Directions for this task:
The line with "(v + 1)).retire 1 1))", the line with "to R252). -/", and all lines between them in the material below: return these exactly, and no others.

++++++++

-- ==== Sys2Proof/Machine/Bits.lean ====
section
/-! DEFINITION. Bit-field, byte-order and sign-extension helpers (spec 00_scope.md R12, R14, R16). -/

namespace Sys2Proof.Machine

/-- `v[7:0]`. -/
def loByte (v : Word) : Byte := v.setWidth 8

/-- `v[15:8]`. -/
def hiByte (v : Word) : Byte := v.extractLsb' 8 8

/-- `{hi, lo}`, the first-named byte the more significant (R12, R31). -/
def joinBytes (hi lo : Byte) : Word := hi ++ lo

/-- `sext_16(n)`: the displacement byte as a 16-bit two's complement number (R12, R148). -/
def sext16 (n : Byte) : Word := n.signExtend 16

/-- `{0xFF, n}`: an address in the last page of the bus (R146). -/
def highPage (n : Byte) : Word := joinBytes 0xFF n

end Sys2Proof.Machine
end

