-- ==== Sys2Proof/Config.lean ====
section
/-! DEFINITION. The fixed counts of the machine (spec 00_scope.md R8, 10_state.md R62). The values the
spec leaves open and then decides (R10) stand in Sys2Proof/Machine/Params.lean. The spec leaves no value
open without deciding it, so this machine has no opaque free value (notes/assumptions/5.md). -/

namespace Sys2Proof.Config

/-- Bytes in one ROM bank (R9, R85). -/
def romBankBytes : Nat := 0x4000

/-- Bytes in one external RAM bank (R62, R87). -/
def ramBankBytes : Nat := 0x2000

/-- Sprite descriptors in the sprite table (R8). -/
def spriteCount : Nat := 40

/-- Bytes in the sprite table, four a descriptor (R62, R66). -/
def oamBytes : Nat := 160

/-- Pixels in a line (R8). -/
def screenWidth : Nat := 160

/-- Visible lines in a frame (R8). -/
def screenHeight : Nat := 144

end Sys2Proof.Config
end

++++++++

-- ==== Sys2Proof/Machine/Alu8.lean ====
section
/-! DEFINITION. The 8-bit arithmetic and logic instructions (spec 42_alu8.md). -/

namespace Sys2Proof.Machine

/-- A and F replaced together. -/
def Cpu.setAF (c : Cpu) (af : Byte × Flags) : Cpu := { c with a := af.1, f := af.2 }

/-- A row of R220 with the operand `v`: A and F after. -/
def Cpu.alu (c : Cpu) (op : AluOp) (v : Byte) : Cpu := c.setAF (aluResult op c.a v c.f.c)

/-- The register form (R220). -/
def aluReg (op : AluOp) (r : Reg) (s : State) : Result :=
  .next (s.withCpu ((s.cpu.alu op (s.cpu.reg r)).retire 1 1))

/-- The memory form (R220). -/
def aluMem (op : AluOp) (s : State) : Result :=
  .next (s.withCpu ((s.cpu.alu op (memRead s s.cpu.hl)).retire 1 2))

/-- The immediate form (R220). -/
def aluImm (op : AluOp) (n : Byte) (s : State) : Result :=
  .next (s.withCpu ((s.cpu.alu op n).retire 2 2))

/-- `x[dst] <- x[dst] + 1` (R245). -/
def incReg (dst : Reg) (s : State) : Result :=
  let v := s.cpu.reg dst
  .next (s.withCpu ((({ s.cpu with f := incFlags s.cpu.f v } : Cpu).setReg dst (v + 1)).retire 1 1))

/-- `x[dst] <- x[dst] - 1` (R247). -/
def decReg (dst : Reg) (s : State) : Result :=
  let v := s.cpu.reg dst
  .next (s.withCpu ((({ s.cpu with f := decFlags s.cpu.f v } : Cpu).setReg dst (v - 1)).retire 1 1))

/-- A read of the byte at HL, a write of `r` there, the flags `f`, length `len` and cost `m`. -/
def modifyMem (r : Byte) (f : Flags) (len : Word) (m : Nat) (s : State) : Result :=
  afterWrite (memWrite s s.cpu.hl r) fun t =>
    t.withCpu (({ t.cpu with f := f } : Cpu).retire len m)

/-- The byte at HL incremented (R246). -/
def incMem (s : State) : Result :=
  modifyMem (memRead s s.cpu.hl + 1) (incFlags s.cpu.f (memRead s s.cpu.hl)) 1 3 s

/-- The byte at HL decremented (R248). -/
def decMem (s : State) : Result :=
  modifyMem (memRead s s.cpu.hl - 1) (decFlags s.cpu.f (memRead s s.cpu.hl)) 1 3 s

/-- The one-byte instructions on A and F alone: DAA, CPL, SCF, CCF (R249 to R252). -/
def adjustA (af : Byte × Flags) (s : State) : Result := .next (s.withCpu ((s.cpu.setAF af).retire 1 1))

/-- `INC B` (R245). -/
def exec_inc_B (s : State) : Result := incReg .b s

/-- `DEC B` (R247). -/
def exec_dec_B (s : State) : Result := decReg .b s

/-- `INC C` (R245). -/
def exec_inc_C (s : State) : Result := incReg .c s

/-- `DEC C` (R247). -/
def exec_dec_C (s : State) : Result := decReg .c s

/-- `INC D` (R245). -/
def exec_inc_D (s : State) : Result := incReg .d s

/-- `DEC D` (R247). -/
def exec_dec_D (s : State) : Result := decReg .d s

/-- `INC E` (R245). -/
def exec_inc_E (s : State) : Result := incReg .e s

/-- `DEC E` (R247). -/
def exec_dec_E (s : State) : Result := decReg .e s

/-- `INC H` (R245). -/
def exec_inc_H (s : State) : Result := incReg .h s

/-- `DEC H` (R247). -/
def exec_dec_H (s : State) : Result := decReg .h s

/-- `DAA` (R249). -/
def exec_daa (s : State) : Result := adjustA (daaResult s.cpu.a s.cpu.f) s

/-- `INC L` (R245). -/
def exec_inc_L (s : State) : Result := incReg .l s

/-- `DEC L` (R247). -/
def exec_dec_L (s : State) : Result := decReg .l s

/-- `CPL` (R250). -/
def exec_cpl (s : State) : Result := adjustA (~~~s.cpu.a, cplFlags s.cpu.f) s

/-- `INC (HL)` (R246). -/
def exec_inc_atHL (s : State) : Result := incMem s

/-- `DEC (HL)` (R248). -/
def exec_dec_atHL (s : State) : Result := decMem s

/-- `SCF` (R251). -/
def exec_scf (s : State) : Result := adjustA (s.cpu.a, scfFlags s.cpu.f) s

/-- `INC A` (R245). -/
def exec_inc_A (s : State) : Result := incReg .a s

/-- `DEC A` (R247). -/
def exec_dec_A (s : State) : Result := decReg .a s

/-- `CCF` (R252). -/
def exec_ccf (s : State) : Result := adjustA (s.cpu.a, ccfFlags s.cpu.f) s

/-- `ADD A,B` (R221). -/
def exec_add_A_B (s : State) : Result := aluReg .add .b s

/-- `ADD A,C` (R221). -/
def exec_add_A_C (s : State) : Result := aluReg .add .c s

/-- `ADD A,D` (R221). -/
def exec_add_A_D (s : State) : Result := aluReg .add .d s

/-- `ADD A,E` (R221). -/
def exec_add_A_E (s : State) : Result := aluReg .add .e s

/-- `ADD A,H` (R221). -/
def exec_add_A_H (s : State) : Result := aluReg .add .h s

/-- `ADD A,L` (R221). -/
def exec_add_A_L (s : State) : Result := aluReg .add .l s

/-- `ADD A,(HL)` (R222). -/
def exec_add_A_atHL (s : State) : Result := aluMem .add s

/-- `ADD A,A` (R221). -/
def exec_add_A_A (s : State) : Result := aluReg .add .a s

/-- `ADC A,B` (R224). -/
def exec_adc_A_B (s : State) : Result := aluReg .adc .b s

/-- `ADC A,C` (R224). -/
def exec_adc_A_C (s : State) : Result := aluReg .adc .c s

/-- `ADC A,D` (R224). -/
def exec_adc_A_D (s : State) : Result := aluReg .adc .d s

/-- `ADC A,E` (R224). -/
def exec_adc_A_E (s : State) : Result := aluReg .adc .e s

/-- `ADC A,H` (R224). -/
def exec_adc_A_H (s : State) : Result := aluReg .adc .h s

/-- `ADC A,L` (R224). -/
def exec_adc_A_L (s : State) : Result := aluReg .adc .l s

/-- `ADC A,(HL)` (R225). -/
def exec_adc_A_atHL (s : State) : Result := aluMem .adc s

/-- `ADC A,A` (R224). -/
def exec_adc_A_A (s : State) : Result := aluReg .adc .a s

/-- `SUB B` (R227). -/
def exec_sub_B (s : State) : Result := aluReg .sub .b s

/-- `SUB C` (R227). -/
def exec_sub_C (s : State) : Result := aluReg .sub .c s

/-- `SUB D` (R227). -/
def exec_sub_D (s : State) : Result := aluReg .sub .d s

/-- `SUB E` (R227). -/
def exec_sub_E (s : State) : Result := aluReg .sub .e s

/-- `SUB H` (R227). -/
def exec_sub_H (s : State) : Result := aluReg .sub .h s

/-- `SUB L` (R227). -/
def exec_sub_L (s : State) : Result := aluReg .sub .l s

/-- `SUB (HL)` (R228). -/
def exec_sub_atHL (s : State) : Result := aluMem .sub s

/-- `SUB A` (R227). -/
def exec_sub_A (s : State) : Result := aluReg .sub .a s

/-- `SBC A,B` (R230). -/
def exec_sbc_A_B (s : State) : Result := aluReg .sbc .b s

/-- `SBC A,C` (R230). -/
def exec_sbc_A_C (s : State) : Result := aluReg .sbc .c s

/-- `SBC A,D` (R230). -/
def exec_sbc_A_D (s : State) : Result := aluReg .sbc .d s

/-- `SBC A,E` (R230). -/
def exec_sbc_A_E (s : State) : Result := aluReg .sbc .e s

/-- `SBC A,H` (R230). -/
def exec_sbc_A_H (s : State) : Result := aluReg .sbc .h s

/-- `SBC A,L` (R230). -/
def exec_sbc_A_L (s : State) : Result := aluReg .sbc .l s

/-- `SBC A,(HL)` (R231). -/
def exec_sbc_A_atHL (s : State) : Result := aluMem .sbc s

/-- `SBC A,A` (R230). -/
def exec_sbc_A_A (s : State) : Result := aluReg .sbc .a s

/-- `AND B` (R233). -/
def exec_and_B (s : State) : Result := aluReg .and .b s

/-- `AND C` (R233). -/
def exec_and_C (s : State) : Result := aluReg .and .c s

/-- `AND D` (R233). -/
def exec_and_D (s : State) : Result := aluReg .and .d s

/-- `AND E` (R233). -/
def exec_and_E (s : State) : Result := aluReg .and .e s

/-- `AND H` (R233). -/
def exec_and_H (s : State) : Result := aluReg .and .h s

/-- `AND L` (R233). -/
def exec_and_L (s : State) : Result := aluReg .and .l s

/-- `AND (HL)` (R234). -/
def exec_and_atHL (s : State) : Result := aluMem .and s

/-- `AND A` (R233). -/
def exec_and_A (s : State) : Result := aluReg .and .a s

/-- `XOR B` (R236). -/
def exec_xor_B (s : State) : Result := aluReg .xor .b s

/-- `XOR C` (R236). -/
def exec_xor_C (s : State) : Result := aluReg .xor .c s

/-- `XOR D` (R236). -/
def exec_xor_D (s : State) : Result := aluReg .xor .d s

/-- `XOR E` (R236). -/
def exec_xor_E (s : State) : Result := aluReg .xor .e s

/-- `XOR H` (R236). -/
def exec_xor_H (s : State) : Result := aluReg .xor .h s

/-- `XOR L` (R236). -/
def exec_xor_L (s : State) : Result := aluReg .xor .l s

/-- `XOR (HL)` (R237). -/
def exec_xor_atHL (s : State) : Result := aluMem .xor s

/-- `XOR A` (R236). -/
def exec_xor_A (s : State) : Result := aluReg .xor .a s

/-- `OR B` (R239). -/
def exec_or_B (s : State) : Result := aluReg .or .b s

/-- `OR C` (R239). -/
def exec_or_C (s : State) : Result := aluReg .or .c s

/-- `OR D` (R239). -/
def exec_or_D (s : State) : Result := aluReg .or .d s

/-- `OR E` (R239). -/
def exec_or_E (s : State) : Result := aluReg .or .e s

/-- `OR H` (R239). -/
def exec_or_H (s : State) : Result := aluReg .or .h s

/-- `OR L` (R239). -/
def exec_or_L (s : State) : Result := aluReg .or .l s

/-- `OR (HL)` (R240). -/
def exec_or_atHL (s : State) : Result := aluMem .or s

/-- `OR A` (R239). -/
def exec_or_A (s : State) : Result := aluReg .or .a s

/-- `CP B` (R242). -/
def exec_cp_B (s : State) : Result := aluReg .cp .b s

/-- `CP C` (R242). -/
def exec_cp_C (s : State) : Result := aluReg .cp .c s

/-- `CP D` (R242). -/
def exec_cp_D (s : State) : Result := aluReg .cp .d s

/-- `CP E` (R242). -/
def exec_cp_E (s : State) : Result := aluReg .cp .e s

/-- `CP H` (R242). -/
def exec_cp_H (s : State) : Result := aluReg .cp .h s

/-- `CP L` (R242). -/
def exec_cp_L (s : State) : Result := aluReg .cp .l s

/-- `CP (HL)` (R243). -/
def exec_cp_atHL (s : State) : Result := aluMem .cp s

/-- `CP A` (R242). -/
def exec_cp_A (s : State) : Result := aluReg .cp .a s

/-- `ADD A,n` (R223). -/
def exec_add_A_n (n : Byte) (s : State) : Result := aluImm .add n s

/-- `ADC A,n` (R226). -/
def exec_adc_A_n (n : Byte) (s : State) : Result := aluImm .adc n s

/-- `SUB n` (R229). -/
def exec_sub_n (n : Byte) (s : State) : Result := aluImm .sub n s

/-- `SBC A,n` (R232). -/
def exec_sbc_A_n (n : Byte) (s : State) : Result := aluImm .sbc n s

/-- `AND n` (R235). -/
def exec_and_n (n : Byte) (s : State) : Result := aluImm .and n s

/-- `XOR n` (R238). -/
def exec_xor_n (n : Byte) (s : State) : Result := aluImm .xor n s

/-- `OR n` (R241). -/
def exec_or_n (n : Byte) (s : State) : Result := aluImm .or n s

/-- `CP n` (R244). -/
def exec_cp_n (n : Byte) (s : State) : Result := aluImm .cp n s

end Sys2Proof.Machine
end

++++++++

Expected answer:
  .next (s.withCpu ((({ s.cpu with f := incFlags s.cpu.f v } : Cpu).setReg dst (v + 1)).retire 1 1))

/-- `x[dst] <- x[dst] - 1` (R247). -/
def decReg (dst : Reg) (s : State) : Result :=
  let v := s.cpu.reg dst
  .next (s.withCpu ((({ s.cpu with f := decFlags s.cpu.f v } : Cpu).setReg dst (v - 1)).retire 1 1))

/-- A read of the byte at HL, a write of `r` there, the flags `f`, length `len` and cost `m`. -/
def modifyMem (r : Byte) (f : Flags) (len : Word) (m : Nat) (s : State) : Result :=
  afterWrite (memWrite s s.cpu.hl r) fun t =>
    t.withCpu (({ t.cpu with f := f } : Cpu).retire len m)

/-- The byte at HL incremented (R246). -/
def incMem (s : State) : Result :=
  modifyMem (memRead s s.cpu.hl + 1) (incFlags s.cpu.f (memRead s s.cpu.hl)) 1 3 s

/-- The byte at HL decremented (R248). -/
def decMem (s : State) : Result :=
  modifyMem (memRead s s.cpu.hl - 1) (decFlags s.cpu.f (memRead s s.cpu.hl)) 1 3 s

/-- The one-byte instructions on A and F alone: DAA, CPL, SCF, CCF (R249 to R252). -/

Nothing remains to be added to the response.